- **Description of the task**: For each line in the records that contains "follows", make a copy.

%%

/-- The status word of a 32-cell segment (02_numbers R53). -/
structure SegStatus where
  reefCnt : Nat
  empty : Bool
  hr : Nat
  exp : Int
  deriving DecidableEq, Repr

/-- An entry of the reef log (07_tile R183): the segment, the shift, the sequence number and the issuer's tag. -/
structure ReefEntry where
  word : Word
  tag : STag
  deriving DecidableEq, Repr

/-- An entry of a core's recheck queue (19_shroud R418): a vector instruction executed once and not retired. Its flags and its
scalar result wait; undo holds the chunks as they were before it. -/
structure Recheck where
  slot : Nat
  /-- the place in program order of its instruction (09_guard R227), and where it stands -/
  ord : Nat
  pc : Word
  laneBase : Nat
  laneCount : Nat
  flags : BitVec 5
  dest : Option (Nat × SReg)
  undo : List (Nat × VChunk)
  /-- it has waited 256 cycles -/
  aged : Bool
  deriving DecidableEq, Repr

/-- A core (01_anatomy R16). -/
structure Core where
  /-- vector and mask chunks, by lane group, register and place (State.vecKey) -/
  vec : Tab VChunk
  /-- suspect scores of the physical lane groups (19_shroud R417) -/
  score : Tab Nat
  /-- quarantined physical lane groups (19_shroud R419) -/
  quarantined : List Nat
  /-- quarantined lane groups that the core still maps (19_shroud R420) -/
  remapDue : Bool
  /-- slots that are still to execute ERET, IDLE or CTXLD before the remap (19_shroud R420), each with the number of its context then -/
  remapWait : List (Nat × Nat)
  /-- the physical groups that the core presents, in order (19_shroud R420) -/
  laneMap : List Nat
  /-- the tag of the context that each lane group was last given to (12_kernel R304) -/
  laneTag : Tab STag
  /-- lane groups (0 to 7) and accumulator rows (8 and up) whose unlisted contents are free values, from a number on (R304) -/
  fresh : Tab Nat
  acc : Tab AccCell
  seg : Tab SegStatus
  rowTag : Tab STag
  tq : List TEntry
  seq : BitVec 32
  /-- the valid entries of the reef log, by index (07_tile R183) -/
  reefLog : Tab ReefEntry
  /-- the reefs logged so far: HEAD is their number modulo 64 -/
  reefs : Nat
  /-- tags whose entries were overwritten -/
  reefOvf : List STag
  ports : Tab Port
  rechecks : List Recheck
  deriving DecidableEq, Repr

/-- A cached translation (11_page R288). -/
structure TlbEntry where
  slice : Nat
  asid : BitVec 12
  /-- the virtual address of the page -/
  page : Nat
  /-- its size code (06_vector_access R156) -/
  size : Nat
  leaf : Word
  tag : STag
  /-- where the leaf stands in memory, for the compare-and-swap of D and for the device's own changes (R285, R289) -/
  place : Nat
  deriving DecidableEq, Repr

/-- A region entry (09_guard R235, R236). -/
structure Region where
  base : Word
  len : Word
  guard : Word
  tag : STag
  deriving DecidableEq, Repr
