/-- Whether the instruction at an image's PC is a BARW (15_barrier R350), as the context would fetch it. -/
def imageAtBarw (s : State) (im : Image) : Bool :=
  let pc := physLE s (im.key + 0x10) 8
  let ag : Agent :=
    { deviceAgent (BitVec.ofNat 12 (physLE s (im.key + 0x40 + 13 * 8) 8)) 0 with level := .supervisor, cluster := clusterOf im.slot }
  match checkAddr s ag pc .fetch with
  | .ok h => physLE s h.key 4 / 2 ^ 26 == 0x1D && physLE s h.key 4 / 2 ^ 8 % 64 == 0x0A
  | .error _ => false

/-- Whether a saved image is blocked at a barrier (15_barrier R350): its PC is a BARW, or its queue holds an unfired marker. -/
def imageBlocked (s : State) (im : Image) : Bool :=
  imageAtBarw s im ||
  let nvq := wbits (physWord s (im.key + 0x18)) 33 28
  (List.range nvq).any fun i => physLE s (im.key + 0x3C0 + 48 * i + 0x12) 2 == 2 && physLE s (im.key + 0x3C0 + 48 * i + 0xC) 2 == 0

/-- The PRIO saved in an image (10_context R253). -/
def imagePrio (s : State) (key : Nat) : Nat := physLE s (key + 0x40 + 15 * 8) 1 % 16

/-- The state with the image of a CSA made READY (10_context R252). -/
def readyImage (s : State) (im : Image) : State :=
  { s with
    images := s.images.map fun x => if x.csa = im.csa ∧ x.asid = im.asid then { x with parked := false } else x
    pool := s.pool ++ [resumeEntry im (imagePrio s im.key) (imageBlocked s im)] }

/-- A task that is complete or cancelled no longer counts among the remap tasks of a mesh (16_mesh R363). -/
def dropRemap (s : State) (queue pos : Nat) : State :=
  { s with meshes := s.meshes.map fun e => (e.1, { e.2 with pending := e.2.pending.filter fun p => p != (queue, pos) }) }

/-- What follows the fill of a complete task's DONE (14_queue R333): it is taken off the list, DONECNT counted, its successors decremented. -/
def afterFill (s : State) (queue pos : Nat) : State :=
  match findTask s queue pos with
  | none => s
  | some t =>
    let s1 := dropRemap { s with tasks := s.tasks.filter fun u => !(u.queue == queue && u.pos == pos) } queue pos
    wakeQueue (decSuccessors (countDone s1 queue) queue pos t.words) queue

/-- The completion of a task (14_queue R333): DONE is filled, then the rest follows. While DONE's page is MIGRATING both wait, and the task with
no worker left stays on the list (11_page R292). -/
def completeTask (s : State) (queue pos : Nat) (value : Word) : State :=
  match findTask s queue pos with
  | none => s
  | some t =>
    let ag := deviceAgent t.asid t.tag
    if fillWaits s ag (recDone t.words) then
      fillLater (setTask s { t with st := .active 0 0 }) ag (recDone t.words) value (some (queue, pos))
    else afterFill (deviceFillOnce s ag (recDone t.words) value) queue pos

/-- A TYPE 7 task at its eligibility (14_queue R333): its PARKED context becomes READY; DONE 1 when there is none. -/
def resumeTask (s : State) (t : Task) : State :=
  match s.images.find? fun im => im.csa == recEntry t.words && im.asid == t.asid && im.parked with
  | some im => completeTask (readyImage s im) t.queue t.pos 0
  | none => completeTask s t.queue t.pos 1

/-- The number of entries of a die's ready pool (14_queue R334). -/
def poolCount (s : State) (d : Nat) : Nat := (s.pool.filter fun e => e.die == d).length

/-- The workers that a task's contexts or its one command come to (14_queue R333). -/
def workersOf (t : Task) : Nat := if recType t.words = 6 then recNw t.words else 1

/-- Whether the entries of an eligible task fit its die's pool beside the places that resume entries and continuations need (14_queue
R334) (DESIGN CHOICE, log 86). -/
def poolTakes (s : State) (t : Task) : Bool := recType t.words == 7 || decide (poolCount s t.die + workersOf t ≤ 3072)

/-- The pool entries of an eligible task (14_queue R333, R334): one for each worker. -/
def taskEntries (t : Task) : List PoolEntry :=
  List.replicate (workersOf t)
    { die := t.die, kind := .task t.queue t.pos, prio := t.prio, source := .queue t.queue, weight := t.weight, tag := t.tag,
      core := none, slot := none, start := [], blocked := false }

%%

- **Task solution**:
/-- What follows the fill of a complete task's DONE (14_queue R333): it is taken off the list, DONECNT counted, its successors decremented. -/
/-- The completion of a task (14_queue R333): DONE is filled, then the rest follows. While DONE's page is MIGRATING both wait, and the task with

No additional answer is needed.